Brown County Board Vice Chairwoman Mary Scray opened Wednesday’s board meeting with a prayer, but the question of the legality of such prayer will remain on the board’s agenda for at least a while longer.
Scray typically has ended her invocation with the phrase, “In Jesus’ precious name, Amen.” That tradition was put under scrutiny earlier this month when the Green Bay Press-Gazette questioned whether it violated U.S. Supreme Court rulings on separation of church and state.
The Madison-based Freedom From Religion Foundation submitted a letter asking the board to stop the prayers. A Suamico resident also submitted a letter Wednesday to that effect; it was referred to the board’s Executive Committee for consideration.

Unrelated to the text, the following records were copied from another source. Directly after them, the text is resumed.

-- ==== Sys2Proof/Machine/Copy.lean ====
section
/-! DEFINITION. The copy engine (spec/10 R211 to R239, with R334 of spec/14): ranges, issue, dispatch, beats, granules, the end
of a transfer, and the copy forms. -/

namespace Sys2Proof.Machine

/-! ### Shapes (R219 to R222, R234) -/

/-- LEN. -/
def CopyRegs.len (r : CopyRegs) : Nat := bits r.xlen 0 32
/-- ROWS. -/
def CopyRegs.rows (r : CopyRegs) : Nat := bits r.xdim 0 16
/-- ESZ. -/
def CopyRegs.esz (r : CopyRegs) : Nat := bits r.xdim 16 4
/-- SSTR, signed. -/
def CopyRegs.sstr (r : CopyRegs) : Int := sx (bits r.xstride 0 32) 32
/-- DSTR, signed. -/
def CopyRegs.dstr (r : CopyRegs) : Int := sx (bits r.xstride 32 32) 32
/-- CORES as core numbers of the cluster. -/
def CopyRegs.cores (r : CopyRegs) : List Nat := (numsFrom 0 16).filter fun k => r.xmask.toNat.testBit k

/-- The forms that pass through the copy engine. -/
inductive XForm where
  | copy | str | gat | mc | out
  deriving DecidableEq, Repr

/-- The form of a transfer. -/
def Xfer.form (x : Xfer) : XForm :=
  match x.ins with
  | .xstr _ _ _ => .str
  | .xgat _ _ _ _ => .gat
  | .xmc _ _ _ => .mc
  | .cout _ _ _ _ => .out
  | _ => .copy

/-- An address as the sum of a register and a signed offset, modulo 2^64. -/
def vaPlus (a : Word) (d : Int) : Nat := (((a.toNat : Int) + d) % (2 ^ 64 : Nat)).toNat

/-- The destination address of byte i of a transfer, in its order. -/
def Xfer.dst (x : Xfer) (i : Nat) : Nat :=
  match x.form with
  | .str => vaPlus x.regs.xdst ((i / x.regs.len : Nat) * x.regs.dstr + (i % x.regs.len : Nat))
  | _ => vaPlus x.regs.xdst i

/-- The source address of byte i of a transfer, in its order. -/
def State.xsrcAt (s : State) (core : Nat) (x : Xfer) (i : Nat) : Nat :=
  match x.form with
  | .str => vaPlus x.regs.xsrc ((i / x.regs.len : Nat) * x.regs.sstr + (i % x.regs.len : Nat))
  | .gat =>
    let e := 2 ^ x.regs.esz
    let k := (s.mem (.lm core)).read (bits x.idx 0 18 + 4 * (i / e)) 4
    vaPlus x.regs.xsrc (k * e + i % e : Nat)
  | _ => vaPlus x.regs.xsrc i

/-- Bytes that a command moves, for each receiver of an `xmc`. -/
def Xfer.bytes (x : Xfer) : Nat :=
  match x.form with
  | .copy | .mc => x.regs.len
  | .str => x.regs.len * x.regs.rows
  | .gat => x.regs.rows * 2 ^ x.regs.esz
  | .out => x.total

/-- The pieces of a row of an `xstr` from byte i on that lie in one 256-byte block each: the block, the first byte and the length. -/
def Xfer.rowPieces (x : Xfer) (stop : Nat) : Nat → Nat → List (Nat × Nat × Nat)
  | 0, _ => []
  | m + 1, i =>
    if stop ≤ i then []
    else
      let n := min (stop - i) (256 - x.dst i % 256)
      (x.dst i / 256, i, n) :: x.rowPieces stop m (i + n)
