-- ==== Sys2Proof/Certificates/Slice0/Obligations.lean ====
section
/-! DEFINITION. The statements for the provers. The results that they name are tables of the namespace Sys2Proof.Machine; a
statement with several parts is the conjunction of the definitions that say each part. -/

open Sys2Proof Sys2Proof.Machine

namespace Sys2Proof.Machine

/-! ### Integer forms (R91 to R95) -/

/-- Destination and value of the integer forms, as the tables of R92, R94 and R95 give them. -/
def intResult (t : Thread) : Instr → Option (GReg × Word)
  | .add d a b => some (d, t.rd a + t.rd b)
  | .sub d a b => some (d, t.rd a - t.rd b)
  | .mul d a b => some (d, t.rd a * t.rd b)
  | .mulh d a b => some (d, ((t.rd a).signExtend 128 * (t.rd b).signExtend 128).extractLsb' 64 64)
  | .mulhn d a b => some (d, ((t.rd a).setWidth 128 * (t.rd b).setWidth 128).extractLsb' 64 64)
  | .and d a b => some (d, t.rd a &&& t.rd b)
  | .or d a b => some (d, t.rd a ||| t.rd b)
  | .xor d a b => some (d, t.rd a ^^^ t.rd b)
  | .andn d a b => some (d, t.rd a &&& ~~~t.rd b)
  | .orn d a b => some (d, t.rd a ||| ~~~t.rd b)
  | .sll d a b => some (d, t.rd a <<< ((t.rd b).extractLsb' 0 6).toNat)
  | .srl d a b => some (d, t.rd a >>> ((t.rd b).extractLsb' 0 6).toNat)
  | .sra d a b => some (d, (t.rd a).sshiftRight ((t.rd b).extractLsb' 0 6).toNat)
  | .rol d a b => some (d, (t.rd a).rotateLeft ((t.rd b).extractLsb' 0 6).toNat)
  | .ror d a b => some (d, (t.rd a).rotateRight ((t.rd b).extractLsb' 0 6).toNat)
  | .slt d a b => some (d, if (t.rd a).toInt < (t.rd b).toInt then 1 else 0)
  | .sltn d a b => some (d, if (t.rd a).toNat < (t.rd b).toNat then 1 else 0)
  | .seq d a b => some (d, if t.rd a = t.rd b then 1 else 0)
  | .sne d a b => some (d, if t.rd a = t.rd b then 0 else 1)
  | .min d a b => some (d, if (t.rd a).toInt ≤ (t.rd b).toInt then t.rd a else t.rd b)
  | .max d a b => some (d, if (t.rd a).toInt ≤ (t.rd b).toInt then t.rd b else t.rd a)
  | .minn d a b => some (d, if (t.rd a).toNat ≤ (t.rd b).toNat then t.rd a else t.rd b)
  | .maxn d a b => some (d, if (t.rd a).toNat ≤ (t.rd b).toNat then t.rd b else t.rd a)
  | .sel d a b => some (d, if t.rd d = 0 then t.rd b else t.rd a)
  | .clz d a => some (d, (t.rd a).clz)
  | .ctz d a => some (d, (t.rd a).ctz)
  | .pop d a => some (d, (t.rd a).cpop)
  | .bswap d a =>
    some (d, (t.rd a).extractLsb' 0 8 ++ (t.rd a).extractLsb' 8 8 ++ (t.rd a).extractLsb' 16 8 ++ (t.rd a).extractLsb' 24 8 ++
      (t.rd a).extractLsb' 32 8 ++ (t.rd a).extractLsb' 40 8 ++ (t.rd a).extractLsb' 48 8 ++ (t.rd a).extractLsb' 56 8)
  | .brev d a => some (d, (t.rd a).reverse)
  | .sext d a n => some (d, ((t.rd a).setWidth (xwBits n)).signExtend 64)
  | .zext d a n => some (d, ((t.rd a).setWidth (xwBits n)).setWidth 64)
  | .bfx d a b =>
    some (d, (t.rd a >>> ((t.rd b).extractLsb' 0 6).toNat) &&& (BitVec.allOnes 64 >>> (63 - ((t.rd b).extractLsb' 8 6).toNat)))
  | .bfi d a b =>
    let pos := ((t.rd b).extractLsb' 0 6).toNat
    let mask : Word := (BitVec.allOnes 64 >>> (63 - ((t.rd b).extractLsb' 8 6).toNat)) <<< pos
    some (d, (t.rd d &&& ~~~mask) ||| ((t.rd a <<< pos) &&& mask))
  | .addi d a im => some (d, t.rd a + im.signExtend 64)
  | .andi d a im => some (d, t.rd a &&& im.setWidth 64)
  | .ori d a im => some (d, t.rd a ||| im.setWidth 64)
  | .xori d a im => some (d, t.rd a ^^^ im.setWidth 64)
  | .shiSll d a n => some (d, t.rd a <<< n.toNat)
  | .shiSrl d a n => some (d, t.rd a >>> n.toNat)
  | .shiSra d a n => some (d, (t.rd a).sshiftRight n.toNat)
  | .shiRol d a n => some (d, (t.rd a).rotateLeft n.toNat)
  | .shiRor d a n => some (d, (t.rd a).rotateRight n.toNat)
  | .slti d a im => some (d, if (t.rd a).toInt < (im.signExtend 64).toInt then 1 else 0)
  | .sltni d a im => some (d, if (t.rd a).toNat < (im.signExtend 64).toNat then 1 else 0)
  | .li d im => some (d, im.signExtend 64)
  | .lsh d a im => some (d, (t.rd a <<< 16) ||| im.setWidth 64)
  | _ => none

end Sys2Proof.Machine

/-- Every integer form retires with its result in its destination register, at the next word. -/
def Obligations.IntegerFormsCompute : Prop :=
  ∀ (s : State) (t : Thread) (i : Instr) (d : GReg) (v : Word),
    s.thread s.cur = some t → intResult t i = some (d, v) → s.retires i (t.wr d v) (t.pc + 4)

namespace Sys2Proof.Machine

/-! ### The divide unit (R85, R93, R101) -/

/-- Destination, value, FFLAGS, latency in cc and charge entry of the forms of the divide unit. -/
def divideResult (t : Thread) : Instr → Option (GReg × Word × Nat × Nat × Nat)
  | .div d a b => some (d, if t.rd b = 0 then BitVec.allOnes 64 else (t.rd a).sdiv (t.rd b), 0, 16, 0)
  | .divn d a b => some (d, if t.rd b = 0 then BitVec.allOnes 64 else t.rd a / t.rd b, 0, 16, 0)
  | .rem d a b => some (d, if t.rd b = 0 then t.rd a else (t.rd a).srem (t.rd b), 0, 16, 0)
  | .remn d a b => some (d, if t.rd b = 0 then t.rd a else t.rd a % t.rd b, 0, 16, 0)
  | .fdiv d a b =>
    let r := fp32.divV t.fp.frm (fp32.unpack (lo32 (t.rd a))) (fp32.unpack (lo32 (t.rd b)))
    some (d, BitVec.ofNat 64 r.1, r.2, 12, 2)
  | .fsqrt d a =>
    let r := fp32.sqrtV t.fp.frm (fp32.unpack (lo32 (t.rd a)))
    some (d, BitVec.ofNat 64 r.1, r.2, 14, 2)
  | _ => none

/-- A form of the divide unit issues: its thread leaves rotation, the result to come the form's latency after issue, and nothing
else changes. -/
def DivideFormsIssue : Prop :=
  ∀ (s : State) (t : Thread) (i : Instr) (d : GReg) (v : Word) (fl n e : Nat),
    s.thread s.cur = some t → divideResult t i = some (d, v, fl, n, e) → s.blocks i t (.divide (s.cc + n) d v fl e)

/-- The result is written in the cc it is due: destination, flags, the pc at the next word, ready from the next cc. -/
def DivideResultArrives : Prop :=
  ∀ (s : State) (t : Thread) (tid due fl e : Nat) (d : GReg) (v : Word),
    s.thread tid = some t → t.block = .divide due d v fl e → due ≤ s.cc →
    answers (exec (.divideResult tid) s) fun s' => ({ s with cur := tid } : State).elsewhere { s' with cur := tid } ∧
      s'.thread tid = some { (t.wr d v).raiseF fl with
        pc := t.pc + 4, block := .none, readyAt := s.cc + 1, walkRes := none, noMig := false }

/-! ### Control flow (R96 to R98) -/

/-- The condition of a branch, its sources and its offset. -/
def branchOf (t : Thread) : Instr → Option (Bool × BitVec 13)
  | .bEq a b o => some (decide (t.rd a = t.rd b), o)
  | .bNe a b o => some (decide (t.rd a ≠ t.rd b), o)
  | .bLt a b o => some (decide ((t.rd a).toInt < (t.rd b).toInt), o)
  | .bGe a b o => some (decide ((t.rd b).toInt ≤ (t.rd a).toInt), o)
  | .bLtn a b o => some (decide ((t.rd a).toNat < (t.rd b).toNat), o)
  | .bGen a b o => some (decide ((t.rd b).toNat ≤ (t.rd a).toNat), o)
  | .bBs a b o => some ((t.rd a).getLsbD ((t.rd b).toNat % 64), o)
  | _ => none

/-- The words of the branches, of j and jal and of jr and jalr, field by field; a jr with another gd or gb, and a jalr with
another gb, is no instruction. -/
def ControlFlowEncodings : Prop :=
  (∀ (a b : GReg) (o : BitVec 13),
    let word : BitVec 3 → BitVec 32 := fun c => (0x0C : BitVec 6) ++ c ++ BitVec.ofNat 5 a ++ BitVec.ofNat 5 b ++ o
    decode (word 0) = .ok (.bEq a b o) ∧ decode (word 1) = .ok (.bNe a b o) ∧ decode (word 2) = .ok (.bLt a b o) ∧
    decode (word 3) = .ok (.bGe a b o) ∧ decode (word 4) = .ok (.bLtn a b o) ∧ decode (word 5) = .ok (.bGen a b o) ∧
    decode (word 6) = .ok (.bBs a b o) ∧ ∀ i, decode (word 7) ≠ .ok i) ∧
  (∀ o : BitVec 26, decode ((0x0D : BitVec 6) ++ o) = .ok (.j o) ∧ decode ((0x0E : BitVec 6) ++ o) = .ok (.jal o)) ∧
  ∀ d a b : GReg,
    let word : BitVec 11 → BitVec 32 := fun fn => (0x0F : BitVec 6) ++ BitVec.ofNat 5 d ++ BitVec.ofNat 5 a ++ BitVec.ofNat 5 b ++ fn
    (decode (word 0) = .ok (.jr a) ↔ d = 0 ∧ b = 0) ∧ (decode (word 1) = .ok (.jalr d a) ↔ b = 0)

County corporation counsel John Luetscher provided supervisors with a memo supporting the board’s right to say nonsectarian prayers that don’t favor one particular faith over another.
County Board lawyer Fred Mohr told the Press-Gazette after Wednesday’s meeting that he advised Scray to change “what she used to say.” He said he believed her prayer Wednesday passed constitutional muster.
In her prayer, Scray addressed “dear Lord” and ended with “in the Lord, our savior’s name.” She asked “the Lord” to “help the media here report the news,” not create the news by raising controversy. She said in her prayer that 85 percent of the population “was fine with” invoking the Lord’s name or Jesus’ name.
Scray said she looks at the prayer as an opportunity to bring board members together. No member of the board or public has ever complained, and since the Press-Gazette raised the controversy, she said, she has received many calls, emails and comments supporting her prayers.
Also on Wednesday, the board passed a resolution asking the state to provide emergency compensation to residents of southern Brown County who believe their health is being harmed by wind turbines.
Some Glenmore residents who live near wind turbines claim they are being sickened by inaudible noise and stray voltage. The resolution asks the state to provide money for the temporary relocation of those who have felt a need to vacate their homes to escape the effects.
Some supervisors objected to the original wording of the resolution, as presented by the county health department, because it stated that the turbines definitely caused some people’s health problems.
“Until there’s more proof, I’m not going to support that,” Supervisor Bernie Erickson said.
In the end, the board softened the language of the resolution, inserting words like “purportedly” and saying the board “strongly believes” the turbines are the cause of the problems.
“I was more supportive of the original version, but I’m proud they (supervisors) stood up for those residents,” said Barb Vanden Boogart, who has been working with the residents to fight the turbines. “I think Madison needs to realize people are being impacted, and they’ll listen to the board more than they’ll listen to us.”